Scientists from Kings College have become the first UK academic research team to gain access to Google’s cutting-edge quantum technology. The Willow chip, Google says, can solve a theoretical problem in 5 minutes which classical computers couldn’t have ever been predicted to be solved. Not in our lifetimes anyway. Google estimates that a theoretical problem that Willow can solve now would take approximately 10 septillion years to solve. Septillion as-in 2.2 quadrillion Earth lifetimes. This should put into perspective how truly groundbreaking this technology is, and why UK scientists are excited to be involved.

So why should you care?

You’re probably thinking ‘Great, a new distant scientific technology, that won’t impact my day to day life at all’. Well unfortunately this isn’t true, this announcement from Kings is a clear signal that the “quantum era” is closer than most business leaders assume. In fact Google and CloudFlare have set firm internal deadlines of 2029 to complete their migration to Post-Quantum Cryptography (PQC), to make their encrypted files unhackable by the new machines they are building.

So yes quantum technology will be able to do great things that probably will have nothing to do with your business. Such as increasing processing speed and drug discovery, but like with every groundbreaking technology, there will be bad guys who use and abuse it and business leaders need to be prepared for this.

What Is quantum computing, really?

Classical computers, the ones powering your laptop, your phone, your entire digital infrastructure, think in binary. Every piece of information is a bit, a switch that is either 0 or 1. That's it. Every calculation, every transaction, every encrypted message ultimately comes down to potentially billions of these tiny 0s or 1s happening at speed.

Quantum computers throw that rulebook out entirely, because instead of bits, they use qubits. And a qubit doesn't have to be a 0 or a 1, it can be both simultaneously. This is superposition, which is the ability of a quantum particle to exist in multiple states at once, until the moment it's actually measured.

I might have lost you here, but think of it like a coin spinning in the air, it's neither heads nor tails until it lands. A classical ‘bit’ is a coin that's already landed. A ‘qubit’ is one that's still spinning.

So, where a classical computer works through possibilities one by one, a quantum computer can explore vast numbers of possibilities at the same time. Which is why Google's Willow chip can theoretically dispatch a problem in minutes that would take a classical computer 10 septillion years.

So quantum computers won’t just do things faster, they will solve a fundamentally different class of problems, and one of these problems it will be uniquely good at solving is breaking the maths that underpins modern encryption.

Enter the CRQC, the real game changer

Now for some good news and some bad news…

The quantum technology that exists today, including Google's Willow, is impressive, groundbreaking, but currently largely useless for breaking your encryption. They're what researchers call noisy systems -powerful in theory, but prone to errors, difficult to stabilise, and nowhere near the scale required to threaten real-world cryptography.

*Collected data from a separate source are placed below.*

-- ==== Sys2Proof/Machine/Codec.lean ====
section
/-! DEFINITION. Sys2Proof/Machine/Codec.lean: CRC-32C, CRC-64 and the LZ4 block format, published algorithms that the manual
names (log 8), and the fill units built on them (04 R104-R106). -/
namespace Sys2Proof.Machine

/-! ### Checksums -/

/-- Eight reflected steps of a CRC. -/
def crcBits (poly : Nat) : Nat → Nat → Nat
  | 0, c => c
  | n + 1, c => crcBits poly n (if c % 2 = 1 then (c / 2).xor poly else c / 2)

/-- CRC-32C (Castagnoli), reflected, start and final exclusive-or all ones (04 R104). -/
def crc32c (bs : List Byte) : Nat :=
  (bs.foldl (fun c b => crcBits 0x82F63B78 8 (c.xor b.toNat)) 0xFFFFFFFF).xor 0xFFFFFFFF

/-- One byte of a most-significant-first CRC-64. -/
def crc64Bits : Nat → Nat → Nat
  | 0, c => c
  | n + 1, c => crc64Bits n (if 2 ^ 63 ≤ c then (2 * c % 2 ^ 64).xor 0x42F0E1EBA9EA3693 else 2 * c % 2 ^ 64)

/-- CRC-64 with the ECMA-182 polynomial, start 0, no final exclusive-or (11 R261). -/
def crc64 (bs : List Byte) : Nat :=
  bs.foldl (fun c b => crc64Bits 8 (c.xor (b.toNat * 2 ^ 56))) 0

/-! ### LZ4 block (04 R104) -/

/-- Length bytes after a 15: each 255 continues. -/
def lz4Len : List Byte → Nat → Option (Nat × List Byte)
  | [], _ => none
  | b :: r, acc => if b = 255 then lz4Len r (acc + 255) else some (acc + b.toNat, r)

/-- Append `n` bytes of a match, one at a time, each from `off` bytes back; the output is held newest first. -/
def lz4Copy (off : Nat) : Nat → List Byte → List Byte
  | 0, out => out
  | n + 1, out => lz4Copy off n (out.getD (off - 1) 0 :: out)

/-- Sequences of a block until the input ends, after a literal run or, since the encoder's end-of-block restrictions are not enforced
(04 R104), after a match. The output is held newest first. -/
def lz4Go : Nat → List Byte → List Byte → Nat → Nat → Option (List Byte)
  | 0, _, _, _, _ => none
  | _ + 1, [], out, _, _ => some out
  | fuel + 1, t :: r, out, len, limit =>
    let lit0 := t.toNat / 16
    let rest := if lit0 = 15 then lz4Len r 15 else some (lit0, r)
    match rest with
    | none => none
    | some (lit, r) =>
      if r.length < lit ∨ limit < len + lit then none
      else
        let out := (r.take lit).reverse ++ out
        let len := len + lit
        match r.drop lit with
        | [] => some out
        | [_] => none
        | lo :: hi :: r =>
          let off := lo.toNat + 256 * hi.toNat
          let m0 := t.toNat % 16
          let mrest := if m0 = 15 then lz4Len r 15 else some (m0, r)
          match mrest with
          | none => none
          | some (m, r) =>
            if off = 0 ∨ len < off ∨ limit < len + m + 4 then none
            else lz4Go fuel r (lz4Copy off (m + 4) out) (len + m + 4) limit

/-- The output of an LZ4 block that must be exactly `n` bytes. -/
def lz4 (bs : List Byte) (n : Nat) : Option (List Byte) :=
  match lz4Go (bs.length + 1) bs [] 0 n with
  | none => none
  | some out => if out.length = n then some out.reverse else none

/-! ### Fill units (04 R104-R106) -/

/-- Bytes of a fill unit's output. -/
def unitBytes : Nat := 65536

/-- The descriptor of a fill unit. -/
structure FillDesc where
  mode : Nat
  wlog : Nat
  zero : Nat
  crc : Nat
  total : Nat
  zero2 : Nat
  deriving DecidableEq, Repr

/-- The first 16 bytes of a unit. -/
def fillDesc (bs : List Byte) : FillDesc :=
  { mode := (bs.getD 0 0).toNat, wlog := (bs.getD 1 0).toNat, zero := ofLe ((bs.drop 2).take 2),
    crc := ofLe ((bs.drop 4).take 4), total := ofLe ((bs.drop 8).take 4), zero2 := ofLe ((bs.drop 12).take 4) }

/-- Streams of a unit. -/
def FillDesc.streams (d : FillDesc) : Nat := if d.mode = 2 then 2 ^ d.wlog else 1

/-- The fields are ones the device decodes; the rest is DECERR (04 R106). -/
def FillDesc.valid (d : FillDesc) : Bool :=
  decide (d.zero = 0) && decide (d.zero2 = 0) && decide (d.total ≤ 2 ^ 20) &&
  (match d.mode with
   | 0 | 1 => decide (d.wlog = 0)
   | 2 => decide (2 ≤ d.wlog) && decide (d.wlog ≤ 6)
   | _ => false)

/-- Where the streams start in a unit. -/
def FillDesc.dataOff (d : FillDesc) : Nat := (16 + 4 * d.streams + 15) / 16 * 16

/-- The plane bits of mode 2 put together (04 R105): byte `i` of the output. -/
def planeByte (w : Nat) (planes : List (Array Byte)) (i : Nat) : Byte :=
  BitVec.ofNat 8 (packList 1 ((List.range 8).map fun t =>
    let b := 8 * i + t
    let e := b / w
    let j := w - 1 - b % w
    let byte := ((planes.getD j #[]).getD (e / 8) 0).toNat
    if bitOf byte (e % 8) then 1 else 0))

/-- Decode the streams one after another, each to `n` bytes; a length of 0 means all zero. -/
def fillStreams (raw : Bool) (n : Nat) : List Nat → List Byte → Option (List (List Byte))
  | [], _ => some []
  | l :: ls, bs =>
    let out := if l = 0 then some (List.replicate n 0)
      else if bs.length < l then none
      else if raw then (if l = n then some (bs.take l) else none)
      else lz4 (bs.take l) n
    match out, fillStreams raw n ls (bs.drop l) with
    | some o, some os => some (o :: os)
    | _, _ => none

/-- The 65,536 bytes of a unit given whole, or none for DECERR (04 R104-R106). -/
def fillUnit (bs : List Byte) : Option (List Byte) :=
  let d := fillDesc bs
  if !d.valid then none
  else
    let lens := (List.range d.streams).map fun j => ofLe ((bs.drop (16 + 4 * j)).take 4)
    let body := bs.drop d.dataOff
    let out := match d.mode with
      | 2 =>
        let w := 2 ^ d.wlog
        (fillStreams false (unitBytes / w) lens body).map fun ps =>
          let arrs := ps.map List.toArray
          (List.range unitBytes).map (planeByte w arrs)
      | 1 => (fillStreams false unitBytes lens body).map fun ps => ps.flatten
      | _ => (fillStreams true unitBytes lens body).map fun ps => ps.flatten
    match out with
    | none => none
    | some o => if lens.foldl (· + ·) 0 = d.total ∧ crc32c o = d.crc then some o else none

end Sys2Proof.Machine
end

Yet!

Today's machines are just proof of a future threat called a Cryptographically Relevant Quantum Computer, or a CRQC.

This is the machine that keeps security professionals up at night. A quantum computer powerful and stable enough to break the public-key cryptography that silently underpins virtually everything your business does digitally. And we're talking about everything.

The very algorithms that encrypt your data, verify digital signatures, and authenticate identities across all areas of your business. You don't see them, but you rely on them constantly. A CRQC running an algorithm called Shor's algorithm could render all three obsolete, not weaken them, not strain them, but mathematically break them.

So when could this actually happen? Sooner than most boards are planning for. The Global Risk Institute puts the probability of a CRQC capable of cracking RSA-2048 within 24 hours at 17-34% by 2034.And the most recent expert survey on quantum threat timelines places the averaged probability of a CRQC emerging within ten years at 28-49%.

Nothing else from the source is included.